Without going into too many details, the core dilemma is: will the ARP request get flooded, and will we get multiple ARP replies. As always, the correct answer is “it depends” 🤷♂️
MLAG with Active-Active FHRP
Let’s start with a pair of leaf switches in an MLAG pair. You might configure anycast gateway on them (using, for example, Arista’s Virtual ARP) or use an active/active implementation of first-hop redundancy protocol like HSRP or VRRP.
The scenario seems simple enough: the ARP request (broadcast) is sent over a single link in the LAG group, and whichever router gets the request will reply to it. For example, A sends the ARP request for gateway IP address to S2, and S2 replies to it. Mission accomplished.
Reality is more complex than that. All broadcasts have to be propagated over the MLAG peer link because they might have to be sent to orphan nodes connected to the other switch in the MLAG pair. For example, A might have sent an ARP request for X to S2, and S2 must propagate it over the peer link to S1 so that it eventually reaches X.
The ARP request for the shared IP address is thus always delivered to the second switch over the peer link. Whether the second switch replies with a second ARP reply or trust that the switch receiving the original ARP request did its job is an implementation detail.
Finally, if you configured a VLAN stretched across more than two leaf switches, the behavior depends on whether your devices bridge if they can and route if they must or route if they can and bridge if they must.
VXLAN/EVPN with Proxy ARP
VXLAN/EVPN with Proxy ARP on leaf switches is the cleanest scenario. Most data center switches configured with proxy ARP behave in route if you can mode, intercept all ARP requests, and reply to them on behalf of other hosts attached to the same segment (thus proxy ARP) based on the information received in EVPN updates.
Most other stretched VLAN implementations (including traditional bridging, TRILL/SPB, some VXLAN designs) behave in route if you must mode, so you’d expect the ARP requests to be flooded to everyone, and potentially answered by multiple anycast gateways1.
An interested reader might be tempted to ask the question along the lines of “but can’t we filter the ARP request for the anycast gateway and not flood it?”, and she would be perfectly right. Unfortunately, most TCAMs cannot look that far into an ARP request2, which brings us into a totally unpredictable3 territory:
- An implementation might decide it’s preferable that the end hosts deal with duplicate ARP replies, floods ARP in hardware, and delivers them to multiple anycast gateways.
- A smarter implementation might decide it makes sense to deliver all ARP requests to the CPU first (because a copy of the ARP request will be delivered to the CPU anyway), and then make a smart decision whether to reply to the request, proxy it, or flood it further.

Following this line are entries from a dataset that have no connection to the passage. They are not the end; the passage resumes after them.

-- ==== Sys2Proof/Machine/Float.lean ====
section
/-! DEFINITION. IEEE 754 binary64 on its bit patterns (00_scope.md R14): round to nearest, ties to even, no fused operation. Every finite value is a whole multiple of 2^-1074, so a value is held as the number of those units and computed exactly before the one rounding. -/

namespace Sys2Proof.Machine

/-- `2^52`: the patterns of one binade. -/
def f64Binade : Nat := 0x10000000000000

/-- The magnitude pattern (63 bits) of infinity; larger magnitudes are NaNs. -/
def f64InfMag : Nat := 0x7FF0000000000000

/-- How many units (2^-1074) the value 1 is. -/
def f64One : Nat := 2 ^ 1074

/-- The sign bit. -/
def F64.sign (a : F64) : Bool := a.getLsbD 63

/-- The pattern without its sign. -/
def F64.mag (a : F64) : Nat := a.toNat % 0x8000000000000000

/-- The pattern of a sign and a magnitude pattern. -/
def F64.ofSignMag (neg : Bool) (mag : Nat) : F64 :=
  BitVec.ofNat 64 (if neg then 0x8000000000000000 + mag else mag)

def F64.isNaN (a : F64) : Bool := decide (f64InfMag < F64.mag a)

def F64.isInf (a : F64) : Bool := F64.mag a == f64InfMag

/-- "`finite(x)` is true for every binary64 that is not an infinity or a NaN" (44_pll.md R250). -/
def F64.finite (a : F64) : Bool := decide (F64.mag a < f64InfMag)

/-- The zero of a sign. -/
def F64.zero (neg : Bool) : F64 := F64.ofSignMag neg 0

/-- The infinity of a sign. -/
def F64.inf (neg : Bool) : F64 := F64.ofSignMag neg f64InfMag

/-- `1.0`. -/
def F64.one : F64 := 0x3FF0000000000000#64

/-- `2.0`. -/
def F64.two : F64 := 0x4000000000000000#64

/-- A quiet NaN whose sign and payload are free (log 8). -/
def F64.nanOf (op : Nat) (a b : F64) : F64 :=
  ((Config.nanBits op a b).extractLsb' 51 1 ++ 0xFFF#12) ++ (Config.nanBits op a b).extractLsb' 0 51

/-- The units of a finite magnitude pattern: subnormal patterns count units, a normal one scales its significand by its exponent. -/
def f64Units (mag : Nat) : Nat :=
  if mag < f64Binade then mag
  else (f64Binade + mag % f64Binade) * 2 ^ (mag / f64Binade - 1)

/-- The units of a finite value, signed. -/
def F64.val (a : F64) : Int :=
  if F64.sign a then - (f64Units (F64.mag a) : Int) else (f64Units (F64.mag a) : Int)

/-- The whole number nearest `num / den`, ties to even. -/
def divNearestEven (num den : Nat) : Nat :=
  if den < 2 * (num % den) then num / den + 1
  else if 2 * (num % den) = den ∧ (num / den) % 2 = 1 then num / den + 1
  else num / den

/-- The exponent of the binade `num / den` units lie in: 0 up to `2^53` units. -/
def f64Scale (num den : Nat) : Nat := Nat.log2 (num / den) - 52

/-- The magnitude pattern nearest `num / den` units, ties to even; too large a magnitude is infinite. -/
def f64Round (num den : Nat) : Nat :=
  min f64InfMag
    (f64Scale num den * f64Binade + divNearestEven num (den * 2 ^ f64Scale num den))

/-- A whole number of units, rounded; an exact zero takes the sign given. -/
def F64.ofUnits (z : Int) (zeroNeg : Bool) : F64 :=
  if z = 0 then F64.zero zeroNeg else F64.ofSignMag (decide (z < 0)) (f64Round z.natAbs 1)

/-- `a + b`. An exact zero sum is `-0` only when both operands are. -/
def F64.add (a b : F64) : F64 :=
  if F64.isNaN a || F64.isNaN b then F64.nanOf 0 a b
  else if F64.isInf a then
    if F64.isInf b && (F64.sign a != F64.sign b) then F64.nanOf 0 a b else a
  else if F64.isInf b then b
  else F64.ofUnits (F64.val a + F64.val b) (F64.sign a && F64.sign b)

/-- `-a`: the sign alone. -/
def F64.neg (a : F64) : F64 := F64.ofSignMag (!F64.sign a) (F64.mag a)

/-- `a - b`. -/
def F64.sub (a b : F64) : F64 := F64.add a (F64.neg b)

/-- `a * b`. -/
def F64.mul (a b : F64) : F64 :=
  if F64.isNaN a || F64.isNaN b then F64.nanOf 1 a b
  else if (F64.isInf a && F64.mag b == 0) || (F64.isInf b && F64.mag a == 0) then F64.nanOf 1 a b
  else if F64.isInf a || F64.isInf b then F64.inf (F64.sign a != F64.sign b)
  else F64.ofSignMag (F64.sign a != F64.sign b)
    (f64Round (f64Units (F64.mag a) * f64Units (F64.mag b)) f64One)

/-- `a / b`. -/
def F64.div (a b : F64) : F64 :=
  if F64.isNaN a || F64.isNaN b then F64.nanOf 2 a b
  else if (F64.isInf a && F64.isInf b) || (F64.mag a == 0 && F64.mag b == 0) then F64.nanOf 2 a b
  else if F64.isInf a || F64.mag b == 0 then F64.inf (F64.sign a != F64.sign b)
  else if F64.isInf b then F64.zero (F64.sign a != F64.sign b)
  else F64.ofSignMag (F64.sign a != F64.sign b)
    (f64Round (f64Units (F64.mag a) * f64One) (f64Units (F64.mag b)))

/-- `fmod(a, b)`: "the exact IEEE remainder with the sign of `a` (truncated division)". -/
def F64.fmod (a b : F64) : F64 :=
  if F64.isNaN a || F64.isNaN b || F64.isInf a || F64.mag b == 0 then F64.nanOf 3 a b
  else if F64.isInf b then a
  else F64.ofSignMag (F64.sign a) (f64Round (f64Units (F64.mag a) % f64Units (F64.mag b)) 1)

/-- `abs(a)`. -/
def F64.abs (a : F64) : F64 := F64.ofSignMag false (F64.mag a)

/-- `(n as f64)`. -/
def F64.ofNat (n : Nat) : F64 := F64.ofSignMag false (f64Round (n * f64One) 1)

/-- The place of a value that is no NaN in the order of binary64: patterns of one sign are ordered as their magnitudes, and both zeros are 0. -/
def F64.ord (a : F64) : Int := if F64.sign a then - (F64.mag a : Int) else (F64.mag a : Int)

/-- `a < b`: false when either is a NaN. -/
def F64.lt (a b : F64) : Bool :=
  !F64.isNaN a && !F64.isNaN b && decide (F64.ord a < F64.ord b)

/-- `a <= b`: false when either is a NaN. -/
def F64.le (a b : F64) : Bool :=
  !F64.isNaN a && !F64.isNaN b && decide (F64.ord a ≤ F64.ord b)

/-- `a = b` as numbers: `+0.0 = -0.0`, and a NaN equals nothing. -/
def F64.eq (a b : F64) : Bool :=
  !F64.isNaN a && !F64.isNaN b && decide (F64.ord a = F64.ord b)

/-- `max(a, b)`, exact (00_scope.md R14); a NaN gives way to the other operand (PRESUMED, log 14). Of `+0.0` and `-0.0` it gives the first operand: R14 says only "exact", so that the zero given is the model's choice (DESIGN CHOICE, unsafe; log 22). -/
def F64.max (a b : F64) : F64 :=
  if F64.isNaN a then b else if F64.isNaN b then a else if F64.lt a b then b else a

/-- `min(a, b)`, exact (00_scope.md R14); a NaN gives way to the other operand (PRESUMED, log 14). Of `+0.0` and `-0.0` it gives the first operand: R14 says only "exact", so that the zero given is the model's choice (DESIGN CHOICE, unsafe; log 22). -/
def F64.min (a b : F64) : F64 :=
  if F64.isNaN a then b else if F64.isNaN b then a else if F64.lt b a then b else a

end Sys2Proof.Machine
end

As with so many things in networking, we’re in the “it depends on the implementation details” territory, and this is what I got so far:
- ARPs get delivered to the CPU on Arista EOS if you configure EVPN and SVI (source: Dmytro Shypovalov).
Please leave a comment if you’re familiar with related behavior on other platforms.

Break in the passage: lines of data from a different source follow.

/-- 45_flux_revolution.md R297 and R298: auto-detection keeps the MFM decode unless it holds no markers, the classifier suggests FM and the FM decode holds markers; both start fresh, only the counts are written, and an FM pass that is needed on bounds that are not valid raises `BAD_OPERAND`. -/
def Obligations.RevDecodeDirectResult : Prop :=
  ∀ (s : State) (x d : List F64) (time fp : U64) (keep : PllRun → Bit → Host.Outcome State Fault Refusal),
    s.running → s.ib0 = some (.f64s x) → s.args.a0 = some time →
    d = x.filter nonzeroDelta →
    fp = F64.mul s.pll.defaultPeriod Config.fmProfile.periodMult →
    keep = (fun r fm => okWith
      { s with pll := { s.pll with
        tooFast := u64 r.tooFast, tooSlow := u64 r.tooSlow, bitsOut := u64 r.out.length } }
      { y0 := some (if fm then 1 else 0), y1 := some (u64 r.tooFast), y2 := some (u64 r.tooSlow)
        y3 := some (u64 r.out.length), ob0 := some (.bits r.out) }) →
    EncodedAs .revDecodeDirect 0x62 0 0 ∧
    ((∃ v ∈ x, badDelta v = true) → exec .revDecodeDirect s = faultWith s .invalidFluxDelta) ∧
    ((∀ v ∈ x, badDelta v = false) →
      (∀ c, pllRun s.pll d s.pll.defaultPeriod s.pll.defaultPeriod ⟨F64.one, 2, 5⟩ = .error c →
        exec .revDecodeDirect s = faultWith s .invalidFluxDelta) ∧
      (∀ m, pllRun s.pll d s.pll.defaultPeriod s.pll.defaultPeriod ⟨F64.one, 2, 5⟩ = .ok m →
        (Config.hasMarkers m.out = true ∨ Config.fmSuggested d time = false →
          exec .revDecodeDirect s = keep m false) ∧
        (Config.hasMarkers m.out = false → Config.fmSuggested d time = true →
          (validCentre fp s.pll.maxAdjust = false →
            exec .revDecodeDirect s = faultWith s .badOperand) ∧
          (validCentre fp s.pll.maxAdjust = true →
            (∀ c, pllRun s.pll d fp fp Config.fmProfile = .error c →
              exec .revDecodeDirect s = faultWith s .invalidFluxDelta) ∧
            (∀ f, pllRun s.pll d fp fp Config.fmProfile = .ok f →
              exec .revDecodeDirect s =
                if Config.hasMarkers f.out = true then keep f true else keep m false)))))
end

Finally, a huge THANK YOU to Dmytro – he was kind enough to help me figure out some of the details described in this blog post.

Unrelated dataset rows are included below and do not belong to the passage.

/-- The units of a finite pattern are a whole multiple of the rounding step, or lie below the exact value's binade. -/
theorem f64Units_step (m s : Nat) :
    (∃ j : Nat, f64Units m = j * 2 ^ s) ∨ f64Units m < f64Binade * 2 ^ s := by
  rcases f64Mag_cases m with hm | ⟨t, k, hlo, hhi, rfl⟩
  · right
    rw [f64Units_subnormal hm]
    exact lt_of_lt_of_le hm (Nat.le_mul_of_pos_right _ (Nat.two_pow_pos _))
  · rw [f64Units_scaled hlo hhi.le]
    rcases Nat.lt_or_ge t s with h | h
    · right
      calc k * 2 ^ t < 2 * f64Binade * 2 ^ t := Nat.mul_lt_mul_of_pos_right hhi (Nat.two_pow_pos _)
        _ = f64Binade * 2 ^ (t + 1) := by rw [Nat.pow_succ]; ring
        _ ≤ _ := Nat.mul_le_mul_left _ (Nat.pow_le_pow_right (by decide) h)
    · left
      exact ⟨k * 2 ^ (t - s), by rw [Nat.mul_assoc, ← Nat.pow_add, Nat.sub_add_cancel h]⟩

/-- A finite rounded value is as near the exact one as any finite value. -/
theorem f64Round_nearest {num den : Nat} (hd : 0 < den) (hf : f64Round num den < f64InfMag) (m : Nat) :
    |(f64Units (f64Round num den) * den : Int) - num| ≤ |(f64Units m * den : Int) - num| := by
  have hD : 0 < den * 2 ^ f64Scale num den := Nat.mul_pos hd (Nat.two_pow_pos _)
  have near : ∀ j : Nat, |(f64Units (f64Round num den) * den : Int) - num| ≤
      |((j * 2 ^ f64Scale num den : Nat) * den : Int) - num| := by
    intro j
    have := divNearestEven_nearest hD num j
    rw [f64Round_eq_of_lt hf, f64Units_round hd]
    push_cast at this ⊢
    convert this using 3 <;> ring
  rcases f64Units_step m (f64Scale num den) with ⟨j, hj⟩ | hlt
  · rw [hj]; exact near j
  · rcases f64Scale_spec (num := num) hd with ⟨h0, -⟩ | ⟨hlo, -⟩
    · have := near (f64Units m)
      rwa [h0, Nat.pow_zero, Nat.mul_one] at this
    · refine (near f64Binade).trans ?_
      have h1 : ((f64Binade * 2 ^ f64Scale num den : Nat) * den : Int) ≤ num := by exact_mod_cast hlo
      have h2 : (f64Units m * den : Int) ≤ (f64Binade * 2 ^ f64Scale num den : Nat) * den := by
        exact_mod_cast Nat.mul_le_mul_right den hlt.le
      rw [abs_of_nonpos (by linarith), abs_of_nonpos (by linarith)]
      linarith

According to Dmytro Shypovalov, Arista’s Virtual ARP sends out gratuitous ARPs every 30 seconds anyway, so the impact of multiple ARP replies shouldn’t matter – once a host learns the virtual gateway MAC address, GARPs will ensure that address stays in the host ARP cache. Please note that the Virtual ARP feature is not the same thing as Anycast EVPN Gateway. Arista EOS does not send GARPs from EVPN anycast gateways. ↩︎
Not to mention the ND morass, in particular when Fernando Gont comes along and throws a few extension headers around just for fun. ↩︎
… without doing an actual lab test ↩︎